What the task asks.
Every line from the one bearing "order (R79). -/" through the last line of the entries should be printed exactly, with no other output.

Provided records.
-- ==== Sys2Proof/Machine/SinkLog.lean ====
section
/-! DEFINITION. The record encodings of the reference sink that writes two binary logs (spec/30_encoding.md R79). The sink
is outside the engine; no operation depends on this file. -/

namespace Sys2Proof.Machine

/-- `[rawCode[7:0], rawCode[15:8]]` (R79). -/
def distanceRecord (x : Sample) : List Byte := [byteOf x.rawCode.toNat 0, byteOf x.rawCode.toNat 1]

/-- `[d[7:0], d[15:8], d[23:16], d[31:24]]` (R79). -/
def deltaRecord (d : BitVec 32) : List Byte :=
  [byteOf d.toNat 0, byteOf d.toNat 1, byteOf d.toNat 2, byteOf d.toNat 3]

/-- The distance-code stream: one record per valid sample, in order (R79). -/
def distanceLog (s : State) : List Byte := s.sink.flatMap distanceRecord

/-- The timestamp-delta stream: one record per valid sample, in the same order; the deltas are free (R79; log 19). -/
def deltaLog (s : State) : List Byte :=
  (List.range s.sink.length).flatMap fun n => deltaRecord (Config.freeLogDelta n)

end Sys2Proof.Machine
end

Task answer.
/-- The distance-code stream: one record per valid sample, in order (R79). -/
def distanceLog (s : State) : List Byte := s.sink.flatMap distanceRecord

/-- The timestamp-delta stream: one record per valid sample, in the same order; the deltas are free (R79; log 19). -/
def deltaLog (s : State) : List Byte :=
  (List.range s.sink.length).flatMap fun n => deltaRecord (Config.freeLogDelta n)

end Sys2Proof.Machine
end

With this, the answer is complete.